EXERCISE INSTRUCTIONS: In the entries below, find the line with "hs']; exact l.1.overlays⟩" and the line with "show s.highlight.requests.length ≤ 1"; give again those lines and every line between them, exactly.

Stored items:
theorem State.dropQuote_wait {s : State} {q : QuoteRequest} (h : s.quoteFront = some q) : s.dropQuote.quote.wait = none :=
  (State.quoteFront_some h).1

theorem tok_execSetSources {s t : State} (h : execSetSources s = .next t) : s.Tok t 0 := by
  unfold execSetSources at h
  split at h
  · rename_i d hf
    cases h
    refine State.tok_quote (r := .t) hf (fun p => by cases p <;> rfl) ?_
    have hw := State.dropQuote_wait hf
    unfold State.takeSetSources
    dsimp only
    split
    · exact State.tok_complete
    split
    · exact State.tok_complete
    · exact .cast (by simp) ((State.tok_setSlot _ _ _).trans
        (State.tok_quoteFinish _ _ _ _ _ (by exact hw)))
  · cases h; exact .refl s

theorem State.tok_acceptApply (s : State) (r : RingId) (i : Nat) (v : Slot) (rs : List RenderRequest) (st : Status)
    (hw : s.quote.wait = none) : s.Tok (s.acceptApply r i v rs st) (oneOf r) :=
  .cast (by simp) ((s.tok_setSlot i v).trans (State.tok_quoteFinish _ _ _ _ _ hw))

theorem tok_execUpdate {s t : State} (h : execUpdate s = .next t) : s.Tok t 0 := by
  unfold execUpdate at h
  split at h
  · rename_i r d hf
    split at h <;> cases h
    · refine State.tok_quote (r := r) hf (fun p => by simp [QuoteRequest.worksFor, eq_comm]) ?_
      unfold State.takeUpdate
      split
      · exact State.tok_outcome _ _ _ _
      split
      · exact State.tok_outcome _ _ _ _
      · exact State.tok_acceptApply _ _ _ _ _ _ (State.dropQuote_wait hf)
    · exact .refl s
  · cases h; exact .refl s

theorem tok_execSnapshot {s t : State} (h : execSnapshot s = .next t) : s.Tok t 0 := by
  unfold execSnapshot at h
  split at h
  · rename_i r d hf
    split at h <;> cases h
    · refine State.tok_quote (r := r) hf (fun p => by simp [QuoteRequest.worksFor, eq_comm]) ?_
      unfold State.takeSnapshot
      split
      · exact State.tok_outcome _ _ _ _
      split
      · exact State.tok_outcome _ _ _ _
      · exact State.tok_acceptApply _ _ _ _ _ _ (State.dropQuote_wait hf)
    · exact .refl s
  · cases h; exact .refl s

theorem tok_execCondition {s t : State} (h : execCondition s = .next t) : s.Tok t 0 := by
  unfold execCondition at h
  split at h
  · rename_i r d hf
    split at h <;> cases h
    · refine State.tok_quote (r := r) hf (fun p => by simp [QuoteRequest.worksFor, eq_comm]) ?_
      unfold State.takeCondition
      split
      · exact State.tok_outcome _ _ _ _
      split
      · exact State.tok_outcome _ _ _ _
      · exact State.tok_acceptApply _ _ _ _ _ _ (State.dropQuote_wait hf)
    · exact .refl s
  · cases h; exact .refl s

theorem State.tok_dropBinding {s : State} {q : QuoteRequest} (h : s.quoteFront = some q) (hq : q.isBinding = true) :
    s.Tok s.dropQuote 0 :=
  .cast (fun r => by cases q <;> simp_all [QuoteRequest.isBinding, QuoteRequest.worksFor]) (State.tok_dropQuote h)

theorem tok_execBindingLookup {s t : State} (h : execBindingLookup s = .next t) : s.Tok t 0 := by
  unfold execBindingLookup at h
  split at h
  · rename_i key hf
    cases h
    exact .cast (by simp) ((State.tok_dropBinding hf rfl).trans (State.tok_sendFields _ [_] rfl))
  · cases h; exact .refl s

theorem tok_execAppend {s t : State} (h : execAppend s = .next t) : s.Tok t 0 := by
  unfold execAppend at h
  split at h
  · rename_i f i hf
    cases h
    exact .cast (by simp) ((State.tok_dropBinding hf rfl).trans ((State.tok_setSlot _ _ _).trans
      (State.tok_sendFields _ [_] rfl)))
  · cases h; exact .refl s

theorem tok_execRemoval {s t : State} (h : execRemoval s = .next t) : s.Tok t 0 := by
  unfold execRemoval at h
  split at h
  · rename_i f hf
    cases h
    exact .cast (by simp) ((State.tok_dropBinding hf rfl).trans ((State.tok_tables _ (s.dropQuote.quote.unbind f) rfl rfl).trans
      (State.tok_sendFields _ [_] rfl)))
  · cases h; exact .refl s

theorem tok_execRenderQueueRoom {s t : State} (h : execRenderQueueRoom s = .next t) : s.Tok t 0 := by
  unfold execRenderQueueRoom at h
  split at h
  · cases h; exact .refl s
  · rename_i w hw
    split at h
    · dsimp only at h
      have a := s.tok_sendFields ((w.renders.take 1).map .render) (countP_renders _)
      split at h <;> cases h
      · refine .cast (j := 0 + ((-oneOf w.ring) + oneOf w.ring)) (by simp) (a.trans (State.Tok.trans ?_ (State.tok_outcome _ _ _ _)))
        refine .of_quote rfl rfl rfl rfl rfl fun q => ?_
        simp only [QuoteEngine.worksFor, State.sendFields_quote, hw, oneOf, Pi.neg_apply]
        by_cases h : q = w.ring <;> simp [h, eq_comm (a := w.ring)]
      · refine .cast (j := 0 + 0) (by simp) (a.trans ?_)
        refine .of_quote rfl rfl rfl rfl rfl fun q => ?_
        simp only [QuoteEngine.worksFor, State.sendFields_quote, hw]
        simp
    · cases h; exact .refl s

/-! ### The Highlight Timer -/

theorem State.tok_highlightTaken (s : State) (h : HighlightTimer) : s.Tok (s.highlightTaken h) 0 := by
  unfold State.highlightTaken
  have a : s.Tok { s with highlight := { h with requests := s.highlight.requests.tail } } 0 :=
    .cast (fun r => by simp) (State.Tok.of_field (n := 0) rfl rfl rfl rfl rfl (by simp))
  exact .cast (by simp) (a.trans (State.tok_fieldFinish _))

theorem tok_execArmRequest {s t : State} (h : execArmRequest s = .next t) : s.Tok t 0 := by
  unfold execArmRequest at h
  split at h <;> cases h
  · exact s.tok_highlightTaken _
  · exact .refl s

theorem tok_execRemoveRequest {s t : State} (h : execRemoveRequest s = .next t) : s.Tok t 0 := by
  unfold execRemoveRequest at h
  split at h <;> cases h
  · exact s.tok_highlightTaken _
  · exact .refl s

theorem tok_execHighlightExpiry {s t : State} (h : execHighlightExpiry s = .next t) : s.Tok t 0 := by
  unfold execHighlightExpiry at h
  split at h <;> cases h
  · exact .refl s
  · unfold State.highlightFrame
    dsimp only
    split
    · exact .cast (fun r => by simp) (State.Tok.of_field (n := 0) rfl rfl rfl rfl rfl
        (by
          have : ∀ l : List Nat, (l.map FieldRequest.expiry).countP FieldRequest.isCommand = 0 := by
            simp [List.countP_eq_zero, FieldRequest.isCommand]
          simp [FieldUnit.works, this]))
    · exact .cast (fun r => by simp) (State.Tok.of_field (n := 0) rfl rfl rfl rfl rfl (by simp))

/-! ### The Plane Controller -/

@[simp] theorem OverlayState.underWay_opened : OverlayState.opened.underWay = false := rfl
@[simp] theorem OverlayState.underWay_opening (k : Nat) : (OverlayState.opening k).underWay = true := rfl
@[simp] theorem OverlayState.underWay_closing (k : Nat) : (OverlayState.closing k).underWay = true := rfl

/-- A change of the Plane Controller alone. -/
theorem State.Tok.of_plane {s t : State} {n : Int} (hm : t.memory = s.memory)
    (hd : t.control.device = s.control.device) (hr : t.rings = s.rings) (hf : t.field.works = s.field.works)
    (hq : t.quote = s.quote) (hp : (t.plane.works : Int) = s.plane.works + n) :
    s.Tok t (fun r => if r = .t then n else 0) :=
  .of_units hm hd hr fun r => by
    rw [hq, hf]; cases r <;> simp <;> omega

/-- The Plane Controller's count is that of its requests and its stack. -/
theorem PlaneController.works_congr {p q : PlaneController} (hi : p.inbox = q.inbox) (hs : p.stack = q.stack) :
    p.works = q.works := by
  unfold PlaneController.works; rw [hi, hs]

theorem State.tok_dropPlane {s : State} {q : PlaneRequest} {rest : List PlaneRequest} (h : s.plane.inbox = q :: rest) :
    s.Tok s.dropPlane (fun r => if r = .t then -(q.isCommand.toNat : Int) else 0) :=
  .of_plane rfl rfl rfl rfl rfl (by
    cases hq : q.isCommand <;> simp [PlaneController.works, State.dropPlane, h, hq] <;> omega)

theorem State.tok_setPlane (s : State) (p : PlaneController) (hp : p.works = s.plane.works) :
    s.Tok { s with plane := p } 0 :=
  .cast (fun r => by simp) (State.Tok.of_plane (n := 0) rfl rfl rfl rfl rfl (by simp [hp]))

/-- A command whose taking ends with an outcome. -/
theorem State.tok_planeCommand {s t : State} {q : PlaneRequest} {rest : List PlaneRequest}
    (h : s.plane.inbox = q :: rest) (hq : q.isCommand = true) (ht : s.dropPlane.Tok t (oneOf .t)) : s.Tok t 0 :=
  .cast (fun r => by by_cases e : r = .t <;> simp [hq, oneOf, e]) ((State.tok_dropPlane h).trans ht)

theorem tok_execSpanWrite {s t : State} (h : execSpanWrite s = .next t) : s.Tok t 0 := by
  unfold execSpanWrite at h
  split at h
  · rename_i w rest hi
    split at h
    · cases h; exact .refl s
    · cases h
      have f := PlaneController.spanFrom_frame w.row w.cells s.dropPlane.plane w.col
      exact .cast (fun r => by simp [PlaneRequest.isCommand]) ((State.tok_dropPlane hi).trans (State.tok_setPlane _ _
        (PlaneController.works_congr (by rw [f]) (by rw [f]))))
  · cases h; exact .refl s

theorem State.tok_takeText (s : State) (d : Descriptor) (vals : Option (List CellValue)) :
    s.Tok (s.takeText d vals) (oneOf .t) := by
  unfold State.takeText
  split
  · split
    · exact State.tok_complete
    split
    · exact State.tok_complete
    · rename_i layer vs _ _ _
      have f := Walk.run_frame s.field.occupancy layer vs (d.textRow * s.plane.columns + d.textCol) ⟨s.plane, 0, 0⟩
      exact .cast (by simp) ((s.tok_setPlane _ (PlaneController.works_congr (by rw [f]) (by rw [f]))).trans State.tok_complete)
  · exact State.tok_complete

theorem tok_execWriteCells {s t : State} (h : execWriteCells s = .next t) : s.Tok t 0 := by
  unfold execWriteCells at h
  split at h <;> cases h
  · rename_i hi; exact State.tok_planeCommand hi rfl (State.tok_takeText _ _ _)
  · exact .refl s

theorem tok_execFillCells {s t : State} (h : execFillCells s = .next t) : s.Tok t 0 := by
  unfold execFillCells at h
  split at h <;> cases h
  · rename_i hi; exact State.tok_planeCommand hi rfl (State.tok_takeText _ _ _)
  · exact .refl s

...

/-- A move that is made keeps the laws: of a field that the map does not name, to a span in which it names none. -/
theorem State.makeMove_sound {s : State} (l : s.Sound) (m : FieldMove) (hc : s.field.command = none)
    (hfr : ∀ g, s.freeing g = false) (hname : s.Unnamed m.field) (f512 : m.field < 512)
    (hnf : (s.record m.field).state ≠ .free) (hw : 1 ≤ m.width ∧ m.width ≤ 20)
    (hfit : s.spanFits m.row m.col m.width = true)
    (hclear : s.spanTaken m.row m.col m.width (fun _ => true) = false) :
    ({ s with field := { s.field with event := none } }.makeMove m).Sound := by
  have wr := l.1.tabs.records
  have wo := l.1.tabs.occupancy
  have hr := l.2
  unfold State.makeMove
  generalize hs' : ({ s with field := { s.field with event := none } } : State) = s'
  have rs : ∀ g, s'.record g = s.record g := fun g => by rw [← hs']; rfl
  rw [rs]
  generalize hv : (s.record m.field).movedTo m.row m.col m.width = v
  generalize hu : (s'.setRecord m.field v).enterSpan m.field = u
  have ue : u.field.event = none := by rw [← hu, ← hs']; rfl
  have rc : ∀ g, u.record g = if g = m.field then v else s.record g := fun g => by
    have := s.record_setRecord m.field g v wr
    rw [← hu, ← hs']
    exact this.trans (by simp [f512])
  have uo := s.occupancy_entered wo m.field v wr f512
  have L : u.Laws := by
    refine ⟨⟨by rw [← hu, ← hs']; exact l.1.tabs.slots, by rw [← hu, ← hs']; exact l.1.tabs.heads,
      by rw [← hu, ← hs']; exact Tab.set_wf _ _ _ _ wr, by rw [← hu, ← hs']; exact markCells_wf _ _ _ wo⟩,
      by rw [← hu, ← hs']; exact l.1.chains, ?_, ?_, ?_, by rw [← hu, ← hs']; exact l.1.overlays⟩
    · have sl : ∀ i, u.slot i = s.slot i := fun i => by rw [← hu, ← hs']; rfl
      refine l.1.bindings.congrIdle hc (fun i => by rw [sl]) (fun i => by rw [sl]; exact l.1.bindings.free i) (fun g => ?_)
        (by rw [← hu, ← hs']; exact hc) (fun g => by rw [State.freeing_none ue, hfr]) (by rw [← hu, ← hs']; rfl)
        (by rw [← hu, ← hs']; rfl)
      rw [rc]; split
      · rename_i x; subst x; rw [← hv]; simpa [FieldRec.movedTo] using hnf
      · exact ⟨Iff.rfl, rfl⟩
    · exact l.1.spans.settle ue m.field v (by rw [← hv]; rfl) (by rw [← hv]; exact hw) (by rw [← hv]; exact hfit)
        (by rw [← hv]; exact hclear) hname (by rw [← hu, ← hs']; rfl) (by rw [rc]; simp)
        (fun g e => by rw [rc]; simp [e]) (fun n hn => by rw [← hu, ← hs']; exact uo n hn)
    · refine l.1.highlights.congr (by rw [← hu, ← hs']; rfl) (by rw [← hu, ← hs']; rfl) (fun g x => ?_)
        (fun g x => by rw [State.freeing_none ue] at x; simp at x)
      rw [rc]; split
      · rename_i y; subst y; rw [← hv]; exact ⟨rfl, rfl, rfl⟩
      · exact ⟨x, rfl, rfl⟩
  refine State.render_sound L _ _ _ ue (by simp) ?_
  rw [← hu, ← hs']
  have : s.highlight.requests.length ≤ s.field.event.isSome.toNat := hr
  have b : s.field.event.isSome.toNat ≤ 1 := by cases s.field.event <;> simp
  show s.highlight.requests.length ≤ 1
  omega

---

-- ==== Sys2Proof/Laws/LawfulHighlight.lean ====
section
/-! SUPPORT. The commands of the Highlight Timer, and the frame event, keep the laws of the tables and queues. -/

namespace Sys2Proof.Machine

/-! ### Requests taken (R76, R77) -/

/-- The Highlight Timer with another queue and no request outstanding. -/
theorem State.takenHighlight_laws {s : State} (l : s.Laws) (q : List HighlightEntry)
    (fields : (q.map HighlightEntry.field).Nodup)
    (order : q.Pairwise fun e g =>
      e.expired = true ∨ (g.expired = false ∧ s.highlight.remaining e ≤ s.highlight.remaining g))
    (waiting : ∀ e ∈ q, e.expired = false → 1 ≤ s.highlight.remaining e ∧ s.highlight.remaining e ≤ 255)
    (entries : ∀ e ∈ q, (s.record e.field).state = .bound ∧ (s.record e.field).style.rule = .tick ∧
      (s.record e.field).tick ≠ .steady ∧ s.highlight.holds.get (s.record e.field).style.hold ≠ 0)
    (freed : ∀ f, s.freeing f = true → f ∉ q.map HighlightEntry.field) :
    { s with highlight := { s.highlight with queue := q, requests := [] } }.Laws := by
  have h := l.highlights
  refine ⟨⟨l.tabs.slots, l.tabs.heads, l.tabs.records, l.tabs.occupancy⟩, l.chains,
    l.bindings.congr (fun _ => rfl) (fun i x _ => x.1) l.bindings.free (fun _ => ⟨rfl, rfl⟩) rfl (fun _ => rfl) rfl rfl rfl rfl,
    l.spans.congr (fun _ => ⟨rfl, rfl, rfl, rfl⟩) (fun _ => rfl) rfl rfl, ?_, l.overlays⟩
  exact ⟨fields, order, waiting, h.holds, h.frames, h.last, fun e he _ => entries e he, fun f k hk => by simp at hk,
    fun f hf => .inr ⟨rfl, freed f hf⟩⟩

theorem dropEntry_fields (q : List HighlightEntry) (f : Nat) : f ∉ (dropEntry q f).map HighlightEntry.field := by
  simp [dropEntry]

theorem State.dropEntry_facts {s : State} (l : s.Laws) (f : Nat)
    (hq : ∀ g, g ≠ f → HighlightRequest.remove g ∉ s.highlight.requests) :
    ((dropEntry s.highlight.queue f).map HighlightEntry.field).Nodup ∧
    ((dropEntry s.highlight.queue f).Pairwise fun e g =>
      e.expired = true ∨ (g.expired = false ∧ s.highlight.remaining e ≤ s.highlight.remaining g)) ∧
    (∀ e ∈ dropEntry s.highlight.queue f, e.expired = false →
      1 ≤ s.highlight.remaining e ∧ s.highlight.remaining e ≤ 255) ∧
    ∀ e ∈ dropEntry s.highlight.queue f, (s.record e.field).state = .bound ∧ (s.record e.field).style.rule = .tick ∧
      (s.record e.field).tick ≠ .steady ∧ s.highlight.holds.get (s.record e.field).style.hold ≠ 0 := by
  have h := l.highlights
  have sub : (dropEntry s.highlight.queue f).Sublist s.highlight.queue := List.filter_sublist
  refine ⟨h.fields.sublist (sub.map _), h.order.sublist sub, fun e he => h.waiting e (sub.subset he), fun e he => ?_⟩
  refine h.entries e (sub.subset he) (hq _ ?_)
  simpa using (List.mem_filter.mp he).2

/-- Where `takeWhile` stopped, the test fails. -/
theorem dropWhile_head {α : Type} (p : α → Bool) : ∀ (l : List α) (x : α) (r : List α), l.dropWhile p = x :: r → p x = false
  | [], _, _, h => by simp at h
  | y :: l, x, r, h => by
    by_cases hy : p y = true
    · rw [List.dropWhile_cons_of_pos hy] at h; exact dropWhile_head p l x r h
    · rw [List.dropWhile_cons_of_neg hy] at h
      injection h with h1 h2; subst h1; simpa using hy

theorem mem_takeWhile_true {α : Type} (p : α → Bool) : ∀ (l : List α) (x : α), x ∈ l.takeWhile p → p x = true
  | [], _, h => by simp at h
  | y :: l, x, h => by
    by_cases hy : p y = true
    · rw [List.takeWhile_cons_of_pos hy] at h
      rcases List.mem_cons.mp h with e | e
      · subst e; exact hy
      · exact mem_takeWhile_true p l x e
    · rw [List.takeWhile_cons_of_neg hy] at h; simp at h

EXERCISE ANSWER:
      by rw [← hu, ← hs']; exact l.1.chains, ?_, ?_, ?_, by rw [← hu, ← hs']; exact l.1.overlays⟩
    · have sl : ∀ i, u.slot i = s.slot i := fun i => by rw [← hu, ← hs']; rfl
      refine l.1.bindings.congrIdle hc (fun i => by rw [sl]) (fun i => by rw [sl]; exact l.1.bindings.free i) (fun g => ?_)
        (by rw [← hu, ← hs']; exact hc) (fun g => by rw [State.freeing_none ue, hfr]) (by rw [← hu, ← hs']; rfl)
        (by rw [← hu, ← hs']; rfl)
      rw [rc]; split
      · rename_i x; subst x; rw [← hv]; simpa [FieldRec.movedTo] using hnf
      · exact ⟨Iff.rfl, rfl⟩
    · exact l.1.spans.settle ue m.field v (by rw [← hv]; rfl) (by rw [← hv]; exact hw) (by rw [← hv]; exact hfit)
        (by rw [← hv]; exact hclear) hname (by rw [← hu, ← hs']; rfl) (by rw [rc]; simp)
        (fun g e => by rw [rc]; simp [e]) (fun n hn => by rw [← hu, ← hs']; exact uo n hn)
    · refine l.1.highlights.congr (by rw [← hu, ← hs']; rfl) (by rw [← hu, ← hs']; rfl) (fun g x => ?_)
        (fun g x => by rw [State.freeing_none ue] at x; simp at x)
      rw [rc]; split
      · rename_i y; subst y; rw [← hv]; exact ⟨rfl, rfl, rfl⟩
      · exact ⟨x, rfl, rfl⟩
  refine State.render_sound L _ _ _ ue (by simp) ?_
  rw [← hu, ← hs']
  have : s.highlight.requests.length ≤ s.field.event.isSome.toNat := hr
  have b : s.field.event.isSome.toNat ≤ 1 := by cases s.field.event <;> simp
  show s.highlight.requests.length ≤ 1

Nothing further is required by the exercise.